▸ **Stored data entries**:
|---|
-- ==== Sys2Proof/Laws/Scheduler.lean ====
section
/-!
SUPPORT. What the main-loop steps, the end of startup and a read transaction leave in each field of the state: one lemma per field per
operation, so that no later proof unfolds one of them.
-/

namespace Sys2Proof.Machine

/-! ### `busReadReturning` -/

@[simp] theorem busReadReturning_params (a : BusAddr) (r v : Byte) (s : State) : (busReadReturning a r v s).params = s.params := rfl
@[simp] theorem busReadReturning_cycleDue (a : BusAddr) (r v : Byte) (s : State) : (busReadReturning a r v s).cycleDue = s.cycleDue := rfl
@[simp] theorem busReadReturning_phase (a : BusAddr) (r v : Byte) (s : State) : (busReadReturning a r v s).phase = s.phase := rfl
@[simp] theorem busReadReturning_cache (a : BusAddr) (r v : Byte) (s : State) : (busReadReturning a r v s).cache = s.cache := rfl
@[simp] theorem busReadReturning_ctrl (a : BusAddr) (r v : Byte) (s : State) : (busReadReturning a r v s).ctrl = s.ctrl := rfl
@[simp] theorem busReadReturning_bus (a : BusAddr) (r v : Byte) (s : State) : (busReadReturning a r v s).bus = s.bus ++ [.read a r v] := rfl
@[simp] theorem busReadReturning_faults (a : BusAddr) (r v : Byte) (s : State) : (busReadReturning a r v s).faults = s.faults := rfl
@[simp] theorem busReadReturning_refused (a : BusAddr) (r v : Byte) (s : State) : (busReadReturning a r v s).refused = s.refused := rfl
@[simp] theorem busReadReturning_runState (a : BusAddr) (r v : Byte) (s : State) : (busReadReturning a r v s).runState = s.runState := rfl
@[simp] theorem busReadReturning_errorCode (a : BusAddr) (r v : Byte) (s : State) : (busReadReturning a r v s).errorCode = s.errorCode := rfl
@[simp] theorem busReadReturning_desired (a : BusAddr) (r v : Byte) (s : State) : (busReadReturning a r v s).desired = s.desired := rfl
@[simp] theorem busReadReturning_nodeId (a : BusAddr) (r v : Byte) (s : State) : (busReadReturning a r v s).nodeId = s.nodeId := rfl
@[simp] theorem busReadReturning_chip (a : BusAddr) (r v : Byte) (s : State) : (busReadReturning a r v s).chip = s.chip := rfl
@[simp] theorem busReadReturning_timerCompare (a : BusAddr) (r v : Byte) (s : State) : (busReadReturning a r v s).timerCompare = s.timerCompare := rfl
@[simp] theorem busReadReturning_returned (a : BusAddr) (r v : Byte) (s : State) : (busReadReturning a r v s).returned = s.returned := rfl
@[simp] theorem busReadReturning_schedule (a : BusAddr) (r v : Byte) (s : State) : (busReadReturning a r v s).schedule = s.schedule := rfl
@[simp] theorem busReadReturning_oracle (a : BusAddr) (r v : Byte) (s : State) : (busReadReturning a r v s).oracle = s.oracle := rfl

/-! ### `loopTop` -/

@[simp] theorem loopTop_params (s : State) : (loopTop s).params = s.params := by unfold loopTop; split <;> rfl
@[simp] theorem loopTop_cycleDue (s : State) : (loopTop s).cycleDue = s.cycleDue := by unfold loopTop; split <;> rfl
@[simp] theorem loopTop_phase (s : State) : (loopTop s).phase = if s.cycleDue = true then .clear else .busCheck := by unfold loopTop; split <;> simp [*]
@[simp] theorem loopTop_cache (s : State) : (loopTop s).cache = s.cache := by unfold loopTop; split <;> rfl
@[simp] theorem loopTop_ctrl (s : State) : (loopTop s).ctrl = s.ctrl := by unfold loopTop; split <;> rfl
@[simp] theorem loopTop_bus (s : State) : (loopTop s).bus = s.bus := by unfold loopTop; split <;> rfl
@[simp] theorem loopTop_faults (s : State) : (loopTop s).faults = s.faults := by unfold loopTop; split <;> rfl
@[simp] theorem loopTop_refused (s : State) : (loopTop s).refused = s.refused := by unfold loopTop; split <;> rfl
@[simp] theorem loopTop_runState (s : State) : (loopTop s).runState = s.runState := by unfold loopTop; split <;> rfl
@[simp] theorem loopTop_errorCode (s : State) : (loopTop s).errorCode = s.errorCode := by unfold loopTop; split <;> rfl
@[simp] theorem loopTop_desired (s : State) : (loopTop s).desired = s.desired := by unfold loopTop; split <;> rfl
@[simp] theorem loopTop_nodeId (s : State) : (loopTop s).nodeId = s.nodeId := by unfold loopTop; split <;> rfl
@[simp] theorem loopTop_chip (s : State) : (loopTop s).chip = s.chip := by unfold loopTop; split <;> rfl
@[simp] theorem loopTop_timerCompare (s : State) : (loopTop s).timerCompare = s.timerCompare := by unfold loopTop; split <;> rfl
@[simp] theorem loopTop_returned (s : State) : (loopTop s).returned = s.returned := by unfold loopTop; split <;> rfl
@[simp] theorem loopTop_schedule (s : State) : (loopTop s).schedule = s.schedule := by unfold loopTop; split <;> rfl
@[simp] theorem loopTop_oracle (s : State) : (loopTop s).oracle = s.oracle := by unfold loopTop; split <;> rfl

/-! ### `loopClear` -/

@[simp] theorem loopClear_params (s : State) : (loopClear s).params = s.params := rfl
@[simp] theorem loopClear_cycleDue (s : State) : (loopClear s).cycleDue = false := rfl
@[simp] theorem loopClear_phase (s : State) : (loopClear s).phase = .policy := rfl
@[simp] theorem loopClear_cache (s : State) : (loopClear s).cache = s.cache := rfl
@[simp] theorem loopClear_ctrl (s : State) : (loopClear s).ctrl = s.ctrl := rfl
@[simp] theorem loopClear_bus (s : State) : (loopClear s).bus = s.bus := rfl
@[simp] theorem loopClear_faults (s : State) : (loopClear s).faults = s.faults := rfl
@[simp] theorem loopClear_refused (s : State) : (loopClear s).refused = s.refused := rfl
@[simp] theorem loopClear_runState (s : State) : (loopClear s).runState = s.runState := rfl
@[simp] theorem loopClear_errorCode (s : State) : (loopClear s).errorCode = s.errorCode := rfl
@[simp] theorem loopClear_desired (s : State) : (loopClear s).desired = s.desired := rfl
@[simp] theorem loopClear_nodeId (s : State) : (loopClear s).nodeId = s.nodeId := rfl
@[simp] theorem loopClear_chip (s : State) : (loopClear s).chip = s.chip := rfl
@[simp] theorem loopClear_timerCompare (s : State) : (loopClear s).timerCompare = s.timerCompare := rfl
@[simp] theorem loopClear_returned (s : State) : (loopClear s).returned = s.returned := rfl
@[simp] theorem loopClear_schedule (s : State) : (loopClear s).schedule = s.schedule := rfl
@[simp] theorem loopClear_oracle (s : State) : (loopClear s).oracle = s.oracle := rfl

/-! ### `loopPolicy` -/

@[simp] theorem loopPolicy_params (s : State) : (loopPolicy s).params = s.params := by simp [loopPolicy]
@[simp] theorem loopPolicy_cycleDue (s : State) : (loopPolicy s).cycleDue = s.cycleDue := by simp [loopPolicy]
@[simp] theorem loopPolicy_phase (s : State) : (loopPolicy s).phase = .busCheck := by simp [loopPolicy]
@[simp] theorem loopPolicy_cache (s : State) : (loopPolicy s).cache = (policyEval s).cache := by simp [loopPolicy]
@[simp] theorem loopPolicy_ctrl (s : State) : (loopPolicy s).ctrl = s.ctrl := by simp [loopPolicy]
@[simp] theorem loopPolicy_bus (s : State) : (loopPolicy s).bus = (policyEval s).bus := by simp [loopPolicy]
@[simp] theorem loopPolicy_faults (s : State) : (loopPolicy s).faults = s.faults := by simp [loopPolicy]
@[simp] theorem loopPolicy_refused (s : State) : (loopPolicy s).refused = s.refused := by simp [loopPolicy]
@[simp] theorem loopPolicy_runState (s : State) : (loopPolicy s).runState = s.runState := by simp [loopPolicy]
@[simp] theorem loopPolicy_errorCode (s : State) : (loopPolicy s).errorCode = s.errorCode := by simp [loopPolicy]
@[simp] theorem loopPolicy_desired (s : State) : (loopPolicy s).desired = s.desired := by simp [loopPolicy]
@[simp] theorem loopPolicy_nodeId (s : State) : (loopPolicy s).nodeId = s.nodeId := by simp [loopPolicy]
@[simp] theorem loopPolicy_chip (s : State) : (loopPolicy s).chip = (policyEval s).chip := by simp [loopPolicy]
@[simp] theorem loopPolicy_timerCompare (s : State) : (loopPolicy s).timerCompare = s.timerCompare := by simp [loopPolicy]
@[simp] theorem loopPolicy_returned (s : State) : (loopPolicy s).returned = s.returned := by simp [loopPolicy]
@[simp] theorem loopPolicy_schedule (s : State) : (loopPolicy s).schedule = s.schedule := by simp [loopPolicy]
@[simp] theorem loopPolicy_oracle (s : State) : (loopPolicy s).oracle = (policyEval s).oracle := by simp [loopPolicy]

/-! ### `loopBusCheck` -/

@[simp] theorem loopBusCheck_params (s : State) : (loopBusCheck s).params = s.params := by
  cases h : s.drawFrame.1 <;> simp [loopBusCheck, h]
@[simp] theorem loopBusCheck_cycleDue (s : State) : (loopBusCheck s).cycleDue = s.cycleDue := by
  cases h : s.drawFrame.1 <;> simp [loopBusCheck, h]
@[simp] theorem loopBusCheck_phase (s : State) : (loopBusCheck s).phase = (match s.drawFrame.1 with | some f => .dispatch f | none => .sleep) := by
  cases h : s.drawFrame.1 <;> simp [loopBusCheck, h]
@[simp] theorem loopBusCheck_cache (s : State) : (loopBusCheck s).cache = s.cache := by
  cases h : s.drawFrame.1 <;> simp [loopBusCheck, h]
@[simp] theorem loopBusCheck_ctrl (s : State) : (loopBusCheck s).ctrl = s.ctrl := by
  cases h : s.drawFrame.1 <;> simp [loopBusCheck, h]
@[simp] theorem loopBusCheck_bus (s : State) : (loopBusCheck s).bus = s.bus := by
  cases h : s.drawFrame.1 <;> simp [loopBusCheck, h]
@[simp] theorem loopBusCheck_faults (s : State) : (loopBusCheck s).faults = s.faults := by
  cases h : s.drawFrame.1 <;> simp [loopBusCheck, h]
@[simp] theorem loopBusCheck_refused (s : State) : (loopBusCheck s).refused = s.refused := by
  cases h : s.drawFrame.1 <;> simp [loopBusCheck, h]
@[simp] theorem loopBusCheck_runState (s : State) : (loopBusCheck s).runState = s.runState := by
  cases h : s.drawFrame.1 <;> simp [loopBusCheck, h]
@[simp] theorem loopBusCheck_errorCode (s : State) : (loopBusCheck s).errorCode = s.errorCode := by
  cases h : s.drawFrame.1 <;> simp [loopBusCheck, h]
@[simp] theorem loopBusCheck_desired (s : State) : (loopBusCheck s).desired = s.desired := by
  cases h : s.drawFrame.1 <;> simp [loopBusCheck, h]
@[simp] theorem loopBusCheck_nodeId (s : State) : (loopBusCheck s).nodeId = s.nodeId := by
  cases h : s.drawFrame.1 <;> simp [loopBusCheck, h]
@[simp] theorem loopBusCheck_chip (s : State) : (loopBusCheck s).chip = s.chip := by
  cases h : s.drawFrame.1 <;> simp [loopBusCheck, h]
@[simp] theorem loopBusCheck_timerCompare (s : State) : (loopBusCheck s).timerCompare = s.timerCompare := by
  cases h : s.drawFrame.1 <;> simp [loopBusCheck, h]
@[simp] theorem loopBusCheck_returned (s : State) : (loopBusCheck s).returned = s.returned := by
  cases h : s.drawFrame.1 <;> simp [loopBusCheck, h]
@[simp] theorem loopBusCheck_schedule (s : State) : (loopBusCheck s).schedule = s.schedule := by
  cases h : s.drawFrame.1 <;> simp [loopBusCheck, h]
@[simp] theorem loopBusCheck_oracle (s : State) : (loopBusCheck s).oracle = s.drawFrame.2.oracle := by
  cases h : s.drawFrame.1 <;> simp [loopBusCheck, h]

/-! ### `loopDispatch` -/

@[simp] theorem loopDispatch_params (f : Frame) (s : State) : (loopDispatch f s).params = s.params := by simp [loopDispatch]
@[simp] theorem loopDispatch_cycleDue (f : Frame) (s : State) : (loopDispatch f s).cycleDue = s.cycleDue := by simp [loopDispatch]
@[simp] theorem loopDispatch_phase (f : Frame) (s : State) : (loopDispatch f s).phase = .top := by simp [loopDispatch]
@[simp] theorem loopDispatch_cache (f : Frame) (s : State) : (loopDispatch f s).cache = s.cache := by simp [loopDispatch]
@[simp] theorem loopDispatch_ctrl (f : Frame) (s : State) : (loopDispatch f s).ctrl = s.ctrl := by simp [loopDispatch]
@[simp] theorem loopDispatch_bus (f : Frame) (s : State) : (loopDispatch f s).bus = s.bus := by simp [loopDispatch]
@[simp] theorem loopDispatch_faults (f : Frame) (s : State) : (loopDispatch f s).faults = s.faults := by simp [loopDispatch]
@[simp] theorem loopDispatch_refused (f : Frame) (s : State) : (loopDispatch f s).refused = s.refused := by simp [loopDispatch]
@[simp] theorem loopDispatch_nodeId (f : Frame) (s : State) : (loopDispatch f s).nodeId = s.nodeId := by simp [loopDispatch]
@[simp] theorem loopDispatch_chip (f : Frame) (s : State) : (loopDispatch f s).chip = s.chip := by simp [loopDispatch]
@[simp] theorem loopDispatch_timerCompare (f : Frame) (s : State) : (loopDispatch f s).timerCompare = s.timerCompare := by simp [loopDispatch]
@[simp] theorem loopDispatch_returned (f : Frame) (s : State) : (loopDispatch f s).returned = s.returned := by simp [loopDispatch]
@[simp] theorem loopDispatch_schedule (f : Frame) (s : State) : (loopDispatch f s).schedule = s.schedule := by simp [loopDispatch]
|---|
▸ **EXERCISE GOAL**: Above are the records; copy exactly the lines from the one with "s.drawFrame.2.oracle := by" through the final line.

▸ **OUTPUT FOR THIS EXERCISE**:
@[simp] theorem loopBusCheck_oracle (s : State) : (loopBusCheck s).oracle = s.drawFrame.2.oracle := by
  cases h : s.drawFrame.1 <;> simp [loopBusCheck, h]

/-! ### `loopDispatch` -/

@[simp] theorem loopDispatch_params (f : Frame) (s : State) : (loopDispatch f s).params = s.params := by simp [loopDispatch]
@[simp] theorem loopDispatch_cycleDue (f : Frame) (s : State) : (loopDispatch f s).cycleDue = s.cycleDue := by simp [loopDispatch]
@[simp] theorem loopDispatch_phase (f : Frame) (s : State) : (loopDispatch f s).phase = .top := by simp [loopDispatch]
@[simp] theorem loopDispatch_cache (f : Frame) (s : State) : (loopDispatch f s).cache = s.cache := by simp [loopDispatch]
@[simp] theorem loopDispatch_ctrl (f : Frame) (s : State) : (loopDispatch f s).ctrl = s.ctrl := by simp [loopDispatch]
@[simp] theorem loopDispatch_bus (f : Frame) (s : State) : (loopDispatch f s).bus = s.bus := by simp [loopDispatch]
@[simp] theorem loopDispatch_faults (f : Frame) (s : State) : (loopDispatch f s).faults = s.faults := by simp [loopDispatch]
@[simp] theorem loopDispatch_refused (f : Frame) (s : State) : (loopDispatch f s).refused = s.refused := by simp [loopDispatch]
@[simp] theorem loopDispatch_nodeId (f : Frame) (s : State) : (loopDispatch f s).nodeId = s.nodeId := by simp [loopDispatch]
@[simp] theorem loopDispatch_chip (f : Frame) (s : State) : (loopDispatch f s).chip = s.chip := by simp [loopDispatch]
@[simp] theorem loopDispatch_timerCompare (f : Frame) (s : State) : (loopDispatch f s).timerCompare = s.timerCompare := by simp [loopDispatch]
@[simp] theorem loopDispatch_returned (f : Frame) (s : State) : (loopDispatch f s).returned = s.returned := by simp [loopDispatch]
@[simp] theorem loopDispatch_schedule (f : Frame) (s : State) : (loopDispatch f s).schedule = s.schedule := by simp [loopDispatch]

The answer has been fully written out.